Yes, I will be tracking Theater Camp's financial performance now through at least August in this thread.

I had no idea it existed until a few hours ago (did anyone really?), but Disney spent $8 Million to make it so it's a valid movie for '23.
 

LittleBuford

Well-Known Member
Boasting about revenue really is just hot air when you're talking business. It's only one part of the picture... and the real story with Disney is being #1 in revenue and STILL being in the red.

It's like the guy on your street that has all the fancy cars... but 6months later you see his house foreclosed. You can buy eyeballs, but it doesn't mean you are a success or sustainable.
But @Casper Gutman has noted a few times that Disney is making no less than other studios in terms of ROI.
 

Disney Irish

Premium Member
Yes, I will be tracking Theater Camp's financial performance now through at least August in this thread.

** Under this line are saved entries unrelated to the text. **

/-- The ship-network engine beside its registers. -/
structure SnS where
  seqU : Nat
  txPriv : List Tele
  txOrd : List Tele
  sent : Option (Tele × List Nat)
  wins : List Win
  lru : List Nat
  dom : List DomNode
  ptp : Tbl PtpPort
  tries : Tbl (Nat × Nat)      -- a fall-back port without a link: 0 trying 10 Gbit/s, 1 trying 1 Gbit/s, and since when, run (R349)
  replies : List Reply
  almQ : List (Bool × List Word × Nat) -- ALARM bodies waiting: privileged, the body, the beat, run, of the change (R363)
  callQ : List (List Word × Nat)       -- CALL bodies waiting, and the beat, run, of the event (R364)
  rxAt : Tbl Nat               -- received-signal entry: beat count, run, of its last update (R375)
  formAt : Tbl Nat             -- list 0 to 7, SIGSTATE 8, STATUS 9: of the last forming (R359)
deriving DecidableEq, Repr

/-! ### Pair link (chapter 13) -/

/-- The replay of one beat of the active's work, as far as it has arrived (R390). -/
structure RepBeat where
  beat : Word
  complete : Bool
  recs : List JRec
  ldig : Nat
  edig : Nat
  mdig : Word
  pseq : Nat
deriving DecidableEq, Repr

/-- The inputs a standby works on, as the records replayed so far leave them (R393 to R395). -/
structure RepIn where
  cmp : Tbl Nat         -- island: high bits 15:8, low bits 7:0
  dis : Tbl Nat         -- class 4 signal: one bit per point
  spd0 : Nat
  spd1 : Nat
  rx : Tbl Bool         -- class 6 entry
  nst : Nat             -- class 8 bits 28:0, pair-fault 29, disagreement 30
  hsig0 : Nat
  hsig1 : Nat
  lim : Tbl Nat         -- precise limit bits of a channel, evaluated on its replayed word: high 1, low 0
  mir : Tbl Word        -- mirror words written
  raw : Tbl Word        -- last RAW record of a channel
deriving DecidableEq, Repr

/-- Counted samples of one referee output (R402): samples, own command against own field, partner's command against own
field, field states differing. -/
structure RefOut where
  key : Nat             -- 0–31 discrete, 32–47 loop output
  n : Nat
  actDiff : Nat
  stbDiff : Nat
  fieldDiff : Nat
  own : Bool
  other : Bool
  changed : Option Nat  -- beat count, run, of the last change of either command
deriving DecidableEq, Repr

/-- A referee run, or a post-swap check (R402, R411). -/
structure Referee where
  d : Word              -- the beat D of detection, or b + 8 of the swap
  at_ : Nat             -- beat count, run, at that beat
  selfAt : Nat          -- of the start of this unit's self-check
  open_ : Bool
  selfDone : Bool
  outs : List RefOut
deriving DecidableEq, Repr

/-- What R398 keeps of a point: whether its two digitisations differ now and since which beat, run; whether the last conversion or
mirror write differed, how many in a row have done the same, and how many there had been; and which of the two halves disagrees. -/
structure DisS where
  diff : Bool
  diffAt : Nat
  vDiff : Bool
  vRun : Nat
  seen : Nat
  cmp : Bool
  val : Bool
deriving DecidableEq, Repr

/-- A point on which nothing has been compared. -/
def DisS.fresh : DisS := ⟨false, 0, false, 0, 0, false, false⟩

/-- Link and replay of the pair engine. -/
structure JlLink where
  lockA : Bool
  lockB : Bool
  lastA : Option Nat       -- beat count, run, of the last checked frame of each lane
  lastB : Option Nat
  lastWit : Option Nat     -- of the last valid witness word
  rx : Option JFrame       -- last checked frame
  rxTxt : Word             -- TXT of that frame, and its arrival
  rxArr : Word
  outRecs : List JRec      -- records of the beat of work in progress
  spill : List JRec        -- records that continue in the next frame (CONT)
  sent : Option JFrame
  replay : List RepBeat
  inp : RepIn
  told : RepIn             -- lattice inputs as last recorded for the partner
  digs : List RepBeat      -- own digests of recent beats of work
  witSent : Option Nat
  witAt : Option Nat       -- beat count, run, at which it was sent
deriving DecidableEq, Repr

I had no idea it existed until a few hours ago (did anyone really?), but Disney spent $8 Million to make it so it's a valid movie for '23.
Searchlight movies, have been, and will continue to be for their award plays...

They aren't meant to be huge box office draws except for the audiences that follow award films. It may not mean much to some around here, and yes I knew about all these films, but it does mean something to those in the industry.

Again all studios have these low budget award plays that get released.

Now every once in awhile one of these films will make a huge splash in the box office, for Searchlight Slumdog Millionaire and 12 Years a Slave comes to mind. But by an large they aren't going to be huge at the box office.
 

Sir_Cliff

Well-Known Member
But people keep moving the goalposts! The usual version of the narrative has it that audiences are no longer interested in watching films associated with Disney. When it’s pointed out that Disney is continuing to outsell other studios overall, the narrative shifts to a criticism of Disney’s bloated budgets and meagre profit margins.

People should decide what point they’re trying to make and make it straightforwardly.
I feel mostly the same way and freely admit that I have no idea how studios make money on these films.

It seems to me that budgets have ballooned for various reasons and box office receipts have been relatively depressed. It doesn't seem that suddenly no-one wants to see Disney films while box office receipts rain down on other studios, at least from what I can tell. There are plenty of what would have been sure bets a few years ago that have decent reviews but have flopped in 2023 for other studios, too. I also have to be honest and say that I don't know whether this situation is sustainable or close-to when you factor in Disney+ as a new avenue through which they distribute content.

What I do feel pretty confident about is that it's not that Disney has for some reason (wink wink, nudge nudge) started making terrible films and they just need to stop and look to Sound of Freedom and Greg Gutfeld apparently burning up late night for a way forward.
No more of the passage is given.